* _Saved data entries_
- - - -
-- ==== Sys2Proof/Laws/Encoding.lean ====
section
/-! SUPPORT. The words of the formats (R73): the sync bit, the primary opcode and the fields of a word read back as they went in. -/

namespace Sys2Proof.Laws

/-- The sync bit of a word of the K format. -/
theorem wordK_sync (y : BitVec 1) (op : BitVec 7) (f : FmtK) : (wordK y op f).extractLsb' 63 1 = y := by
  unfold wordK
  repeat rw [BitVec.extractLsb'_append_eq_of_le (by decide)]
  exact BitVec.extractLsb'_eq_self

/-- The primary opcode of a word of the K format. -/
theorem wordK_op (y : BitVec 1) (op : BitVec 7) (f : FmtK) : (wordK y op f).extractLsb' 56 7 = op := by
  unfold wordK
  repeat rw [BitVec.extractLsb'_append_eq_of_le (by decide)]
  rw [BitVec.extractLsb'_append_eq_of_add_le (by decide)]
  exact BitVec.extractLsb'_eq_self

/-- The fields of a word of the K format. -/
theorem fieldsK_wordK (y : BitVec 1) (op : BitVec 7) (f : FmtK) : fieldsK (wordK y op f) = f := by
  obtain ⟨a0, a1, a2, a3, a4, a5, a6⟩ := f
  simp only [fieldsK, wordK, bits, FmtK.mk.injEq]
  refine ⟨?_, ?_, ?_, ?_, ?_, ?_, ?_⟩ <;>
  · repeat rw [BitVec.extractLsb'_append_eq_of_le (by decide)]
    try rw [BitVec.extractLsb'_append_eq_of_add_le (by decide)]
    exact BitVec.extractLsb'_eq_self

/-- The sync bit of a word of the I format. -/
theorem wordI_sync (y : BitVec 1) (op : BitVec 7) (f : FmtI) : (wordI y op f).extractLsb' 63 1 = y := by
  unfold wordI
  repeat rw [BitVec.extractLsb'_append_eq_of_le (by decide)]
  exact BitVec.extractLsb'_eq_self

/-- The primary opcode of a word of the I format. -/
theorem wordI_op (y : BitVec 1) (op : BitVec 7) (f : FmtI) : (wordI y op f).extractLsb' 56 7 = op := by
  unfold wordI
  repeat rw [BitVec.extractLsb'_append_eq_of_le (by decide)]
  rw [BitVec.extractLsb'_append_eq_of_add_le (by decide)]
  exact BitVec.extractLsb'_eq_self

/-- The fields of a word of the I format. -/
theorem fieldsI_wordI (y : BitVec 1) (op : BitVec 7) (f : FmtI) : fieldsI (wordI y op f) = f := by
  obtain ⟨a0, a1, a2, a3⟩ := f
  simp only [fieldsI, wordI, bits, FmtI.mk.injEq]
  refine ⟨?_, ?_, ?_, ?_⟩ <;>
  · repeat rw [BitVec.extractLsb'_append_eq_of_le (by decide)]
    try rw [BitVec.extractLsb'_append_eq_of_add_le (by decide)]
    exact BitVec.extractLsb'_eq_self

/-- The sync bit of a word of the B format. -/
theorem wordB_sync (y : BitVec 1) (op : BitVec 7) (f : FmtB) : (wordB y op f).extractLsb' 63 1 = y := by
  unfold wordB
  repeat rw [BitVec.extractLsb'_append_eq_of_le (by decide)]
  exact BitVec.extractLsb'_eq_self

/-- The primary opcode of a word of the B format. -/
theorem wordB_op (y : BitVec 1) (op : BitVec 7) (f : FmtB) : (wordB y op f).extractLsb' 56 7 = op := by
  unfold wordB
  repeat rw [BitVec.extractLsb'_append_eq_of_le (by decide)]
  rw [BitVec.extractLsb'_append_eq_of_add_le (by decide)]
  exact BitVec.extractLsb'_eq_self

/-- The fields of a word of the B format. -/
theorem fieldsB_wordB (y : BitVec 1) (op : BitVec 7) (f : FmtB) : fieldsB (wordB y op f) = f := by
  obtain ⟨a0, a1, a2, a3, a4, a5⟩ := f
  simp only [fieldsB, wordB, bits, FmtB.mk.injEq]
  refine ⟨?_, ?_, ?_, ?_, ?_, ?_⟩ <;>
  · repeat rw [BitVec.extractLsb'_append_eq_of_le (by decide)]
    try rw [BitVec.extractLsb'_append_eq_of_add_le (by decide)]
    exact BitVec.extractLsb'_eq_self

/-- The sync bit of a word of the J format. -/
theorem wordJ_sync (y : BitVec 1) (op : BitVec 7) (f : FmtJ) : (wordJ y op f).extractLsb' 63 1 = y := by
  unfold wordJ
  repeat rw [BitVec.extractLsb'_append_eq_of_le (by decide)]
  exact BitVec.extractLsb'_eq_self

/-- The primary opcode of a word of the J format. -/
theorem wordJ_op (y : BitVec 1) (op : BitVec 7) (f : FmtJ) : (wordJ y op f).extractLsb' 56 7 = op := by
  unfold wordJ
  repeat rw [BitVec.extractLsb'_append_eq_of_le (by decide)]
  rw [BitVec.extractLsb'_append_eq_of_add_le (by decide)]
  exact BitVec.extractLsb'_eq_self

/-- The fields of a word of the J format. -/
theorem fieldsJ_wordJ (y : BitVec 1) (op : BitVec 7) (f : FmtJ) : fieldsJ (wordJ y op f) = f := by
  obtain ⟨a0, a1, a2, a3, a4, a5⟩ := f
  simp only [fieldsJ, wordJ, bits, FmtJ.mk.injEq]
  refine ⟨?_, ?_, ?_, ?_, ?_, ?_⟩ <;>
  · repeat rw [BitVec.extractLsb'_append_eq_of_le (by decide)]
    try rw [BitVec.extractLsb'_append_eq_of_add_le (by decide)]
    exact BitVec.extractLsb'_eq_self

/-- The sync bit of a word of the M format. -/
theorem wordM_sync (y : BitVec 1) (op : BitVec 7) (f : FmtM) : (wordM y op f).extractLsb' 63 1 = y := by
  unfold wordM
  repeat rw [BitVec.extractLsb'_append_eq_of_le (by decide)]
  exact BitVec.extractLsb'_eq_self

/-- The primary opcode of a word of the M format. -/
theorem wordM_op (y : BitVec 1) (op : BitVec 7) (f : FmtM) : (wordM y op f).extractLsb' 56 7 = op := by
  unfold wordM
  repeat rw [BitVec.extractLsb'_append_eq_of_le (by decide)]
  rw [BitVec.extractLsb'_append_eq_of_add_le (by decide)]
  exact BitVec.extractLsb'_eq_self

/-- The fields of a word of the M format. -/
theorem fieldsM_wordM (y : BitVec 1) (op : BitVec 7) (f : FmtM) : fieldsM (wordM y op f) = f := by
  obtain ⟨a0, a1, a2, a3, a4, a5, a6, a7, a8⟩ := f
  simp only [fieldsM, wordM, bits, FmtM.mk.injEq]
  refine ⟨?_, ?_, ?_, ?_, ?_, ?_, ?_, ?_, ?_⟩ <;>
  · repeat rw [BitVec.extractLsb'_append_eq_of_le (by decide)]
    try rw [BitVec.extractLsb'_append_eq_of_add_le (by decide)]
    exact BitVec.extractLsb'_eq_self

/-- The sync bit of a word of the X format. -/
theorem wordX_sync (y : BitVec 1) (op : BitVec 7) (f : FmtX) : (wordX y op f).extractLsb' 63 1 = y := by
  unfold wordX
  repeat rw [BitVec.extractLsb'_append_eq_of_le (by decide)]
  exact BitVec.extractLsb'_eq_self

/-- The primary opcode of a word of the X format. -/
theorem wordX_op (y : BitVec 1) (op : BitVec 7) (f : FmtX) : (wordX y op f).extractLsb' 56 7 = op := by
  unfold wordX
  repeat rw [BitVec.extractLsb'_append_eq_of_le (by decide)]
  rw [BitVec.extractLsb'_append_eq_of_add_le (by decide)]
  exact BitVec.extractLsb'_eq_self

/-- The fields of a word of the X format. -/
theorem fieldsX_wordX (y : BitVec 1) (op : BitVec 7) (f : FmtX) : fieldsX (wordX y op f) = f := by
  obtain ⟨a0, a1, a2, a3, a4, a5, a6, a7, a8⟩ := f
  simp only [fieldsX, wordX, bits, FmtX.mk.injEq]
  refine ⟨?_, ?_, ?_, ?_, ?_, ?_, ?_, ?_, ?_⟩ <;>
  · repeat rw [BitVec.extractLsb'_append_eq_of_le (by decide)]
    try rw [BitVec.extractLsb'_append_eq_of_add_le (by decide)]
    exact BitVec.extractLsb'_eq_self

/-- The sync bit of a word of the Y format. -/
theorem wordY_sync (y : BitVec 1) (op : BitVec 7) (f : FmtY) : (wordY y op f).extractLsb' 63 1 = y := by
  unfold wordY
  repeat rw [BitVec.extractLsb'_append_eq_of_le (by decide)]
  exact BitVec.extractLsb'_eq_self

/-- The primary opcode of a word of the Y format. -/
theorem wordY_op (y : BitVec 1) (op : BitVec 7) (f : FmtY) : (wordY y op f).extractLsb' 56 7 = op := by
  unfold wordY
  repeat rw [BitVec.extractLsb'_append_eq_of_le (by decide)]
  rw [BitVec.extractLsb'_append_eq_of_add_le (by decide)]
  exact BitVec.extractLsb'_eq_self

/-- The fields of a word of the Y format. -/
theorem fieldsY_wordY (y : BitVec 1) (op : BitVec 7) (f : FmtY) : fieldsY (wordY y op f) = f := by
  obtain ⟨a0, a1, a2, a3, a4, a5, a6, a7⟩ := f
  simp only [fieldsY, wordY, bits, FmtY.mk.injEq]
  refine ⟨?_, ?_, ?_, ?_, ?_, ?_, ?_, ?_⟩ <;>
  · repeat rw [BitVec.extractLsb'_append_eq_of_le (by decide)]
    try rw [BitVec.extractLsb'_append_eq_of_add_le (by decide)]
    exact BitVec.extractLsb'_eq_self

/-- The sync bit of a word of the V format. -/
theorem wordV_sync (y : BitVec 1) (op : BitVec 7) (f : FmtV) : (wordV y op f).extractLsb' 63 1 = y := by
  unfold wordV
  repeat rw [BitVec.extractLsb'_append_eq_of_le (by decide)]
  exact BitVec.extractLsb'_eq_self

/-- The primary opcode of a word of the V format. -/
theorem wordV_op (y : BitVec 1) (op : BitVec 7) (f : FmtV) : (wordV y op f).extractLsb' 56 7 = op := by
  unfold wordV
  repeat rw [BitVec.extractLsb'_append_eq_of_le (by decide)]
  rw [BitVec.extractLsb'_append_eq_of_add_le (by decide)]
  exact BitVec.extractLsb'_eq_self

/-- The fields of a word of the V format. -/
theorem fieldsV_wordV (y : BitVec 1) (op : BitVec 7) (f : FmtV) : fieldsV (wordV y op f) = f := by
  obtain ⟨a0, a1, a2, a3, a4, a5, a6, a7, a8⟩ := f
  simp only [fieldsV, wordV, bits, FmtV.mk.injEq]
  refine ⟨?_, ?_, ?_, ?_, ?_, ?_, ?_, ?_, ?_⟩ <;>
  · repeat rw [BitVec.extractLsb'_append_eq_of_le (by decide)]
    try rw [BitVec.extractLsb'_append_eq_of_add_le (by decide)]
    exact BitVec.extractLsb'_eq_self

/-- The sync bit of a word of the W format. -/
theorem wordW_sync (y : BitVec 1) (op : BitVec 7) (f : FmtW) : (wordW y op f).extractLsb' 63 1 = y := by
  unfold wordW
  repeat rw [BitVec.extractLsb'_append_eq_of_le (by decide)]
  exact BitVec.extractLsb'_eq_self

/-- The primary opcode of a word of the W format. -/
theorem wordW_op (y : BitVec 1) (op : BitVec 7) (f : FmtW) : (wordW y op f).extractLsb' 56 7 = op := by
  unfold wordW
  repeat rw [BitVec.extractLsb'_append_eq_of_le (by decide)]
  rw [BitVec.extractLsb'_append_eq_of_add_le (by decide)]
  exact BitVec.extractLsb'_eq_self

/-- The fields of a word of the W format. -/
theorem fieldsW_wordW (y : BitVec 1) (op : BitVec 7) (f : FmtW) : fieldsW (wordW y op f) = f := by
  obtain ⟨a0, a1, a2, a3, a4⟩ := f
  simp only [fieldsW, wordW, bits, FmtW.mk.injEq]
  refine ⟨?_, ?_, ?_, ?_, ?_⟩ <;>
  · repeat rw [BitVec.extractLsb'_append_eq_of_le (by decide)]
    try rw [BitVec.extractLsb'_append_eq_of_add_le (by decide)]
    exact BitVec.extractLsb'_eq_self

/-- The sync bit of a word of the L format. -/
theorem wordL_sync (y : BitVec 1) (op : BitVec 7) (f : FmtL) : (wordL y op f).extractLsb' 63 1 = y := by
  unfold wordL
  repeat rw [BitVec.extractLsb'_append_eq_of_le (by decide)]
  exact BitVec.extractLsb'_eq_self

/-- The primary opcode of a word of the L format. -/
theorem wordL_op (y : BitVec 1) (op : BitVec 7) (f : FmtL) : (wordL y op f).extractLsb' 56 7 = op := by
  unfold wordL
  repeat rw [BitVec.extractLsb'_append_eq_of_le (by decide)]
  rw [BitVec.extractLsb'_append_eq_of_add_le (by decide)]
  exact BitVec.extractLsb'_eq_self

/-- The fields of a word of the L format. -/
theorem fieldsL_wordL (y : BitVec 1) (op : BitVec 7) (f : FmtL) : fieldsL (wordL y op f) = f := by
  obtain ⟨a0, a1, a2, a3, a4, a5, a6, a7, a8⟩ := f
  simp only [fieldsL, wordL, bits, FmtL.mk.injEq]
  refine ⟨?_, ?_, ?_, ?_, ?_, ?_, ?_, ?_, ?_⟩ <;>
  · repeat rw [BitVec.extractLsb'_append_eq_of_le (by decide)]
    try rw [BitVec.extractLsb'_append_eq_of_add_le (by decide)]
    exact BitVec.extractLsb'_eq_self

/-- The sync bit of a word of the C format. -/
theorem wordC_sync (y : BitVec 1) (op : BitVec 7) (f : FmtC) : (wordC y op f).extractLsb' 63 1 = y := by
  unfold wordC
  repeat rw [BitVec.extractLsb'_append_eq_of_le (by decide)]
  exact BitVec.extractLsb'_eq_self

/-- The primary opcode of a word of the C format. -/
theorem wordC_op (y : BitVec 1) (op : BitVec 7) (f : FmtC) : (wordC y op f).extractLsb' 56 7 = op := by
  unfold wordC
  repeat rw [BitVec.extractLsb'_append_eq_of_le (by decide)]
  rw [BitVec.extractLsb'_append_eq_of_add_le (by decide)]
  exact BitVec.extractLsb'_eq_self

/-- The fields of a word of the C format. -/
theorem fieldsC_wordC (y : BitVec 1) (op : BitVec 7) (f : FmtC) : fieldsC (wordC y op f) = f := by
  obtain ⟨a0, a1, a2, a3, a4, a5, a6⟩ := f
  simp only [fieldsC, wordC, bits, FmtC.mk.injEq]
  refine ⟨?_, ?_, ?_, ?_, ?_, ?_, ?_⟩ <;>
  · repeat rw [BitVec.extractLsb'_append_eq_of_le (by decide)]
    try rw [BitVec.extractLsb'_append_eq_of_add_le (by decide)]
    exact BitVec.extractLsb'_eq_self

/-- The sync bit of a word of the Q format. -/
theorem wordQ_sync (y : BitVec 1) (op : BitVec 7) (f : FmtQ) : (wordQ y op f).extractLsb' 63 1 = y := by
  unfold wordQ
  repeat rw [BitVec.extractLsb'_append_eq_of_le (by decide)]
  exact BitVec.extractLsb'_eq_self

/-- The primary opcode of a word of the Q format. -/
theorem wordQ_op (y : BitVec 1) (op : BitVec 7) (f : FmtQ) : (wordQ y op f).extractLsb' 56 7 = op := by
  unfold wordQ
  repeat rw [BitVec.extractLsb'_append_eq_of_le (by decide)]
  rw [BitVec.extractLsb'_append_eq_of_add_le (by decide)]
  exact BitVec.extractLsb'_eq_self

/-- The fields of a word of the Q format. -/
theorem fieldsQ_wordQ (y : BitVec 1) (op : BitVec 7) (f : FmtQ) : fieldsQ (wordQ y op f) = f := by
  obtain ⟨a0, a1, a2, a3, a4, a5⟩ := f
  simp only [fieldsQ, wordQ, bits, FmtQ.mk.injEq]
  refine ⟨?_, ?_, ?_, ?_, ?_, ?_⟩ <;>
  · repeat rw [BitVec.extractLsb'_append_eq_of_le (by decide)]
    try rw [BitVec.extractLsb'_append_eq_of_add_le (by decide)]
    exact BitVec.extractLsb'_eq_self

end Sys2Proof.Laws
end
- - - -
Go through the data above from its first line and copy each line exactly, stopping once the line with "refine ⟨?_, ?_, ?_, ?_⟩ <;>" has been copied.

-- ==== Sys2Proof/Laws/Encoding.lean ====
section
/-! SUPPORT. The words of the formats (R73): the sync bit, the primary opcode and the fields of a word read back as they went in. -/

namespace Sys2Proof.Laws

/-- The sync bit of a word of the K format. -/
theorem wordK_sync (y : BitVec 1) (op : BitVec 7) (f : FmtK) : (wordK y op f).extractLsb' 63 1 = y := by
  unfold wordK
  repeat rw [BitVec.extractLsb'_append_eq_of_le (by decide)]
  exact BitVec.extractLsb'_eq_self

/-- The primary opcode of a word of the K format. -/
theorem wordK_op (y : BitVec 1) (op : BitVec 7) (f : FmtK) : (wordK y op f).extractLsb' 56 7 = op := by
  unfold wordK
  repeat rw [BitVec.extractLsb'_append_eq_of_le (by decide)]
  rw [BitVec.extractLsb'_append_eq_of_add_le (by decide)]
  exact BitVec.extractLsb'_eq_self

/-- The fields of a word of the K format. -/
theorem fieldsK_wordK (y : BitVec 1) (op : BitVec 7) (f : FmtK) : fieldsK (wordK y op f) = f := by
  obtain ⟨a0, a1, a2, a3, a4, a5, a6⟩ := f
  simp only [fieldsK, wordK, bits, FmtK.mk.injEq]
  refine ⟨?_, ?_, ?_, ?_, ?_, ?_, ?_⟩ <;>
  · repeat rw [BitVec.extractLsb'_append_eq_of_le (by decide)]
    try rw [BitVec.extractLsb'_append_eq_of_add_le (by decide)]
    exact BitVec.extractLsb'_eq_self

/-- The sync bit of a word of the I format. -/
theorem wordI_sync (y : BitVec 1) (op : BitVec 7) (f : FmtI) : (wordI y op f).extractLsb' 63 1 = y := by
  unfold wordI
  repeat rw [BitVec.extractLsb'_append_eq_of_le (by decide)]
  exact BitVec.extractLsb'_eq_self

/-- The primary opcode of a word of the I format. -/
theorem wordI_op (y : BitVec 1) (op : BitVec 7) (f : FmtI) : (wordI y op f).extractLsb' 56 7 = op := by
  unfold wordI
  repeat rw [BitVec.extractLsb'_append_eq_of_le (by decide)]
  rw [BitVec.extractLsb'_append_eq_of_add_le (by decide)]
  exact BitVec.extractLsb'_eq_self

/-- The fields of a word of the I format. -/
theorem fieldsI_wordI (y : BitVec 1) (op : BitVec 7) (f : FmtI) : fieldsI (wordI y op f) = f := by
  obtain ⟨a0, a1, a2, a3⟩ := f
  simp only [fieldsI, wordI, bits, FmtI.mk.injEq]
  refine ⟨?_, ?_, ?_, ?_⟩ <;>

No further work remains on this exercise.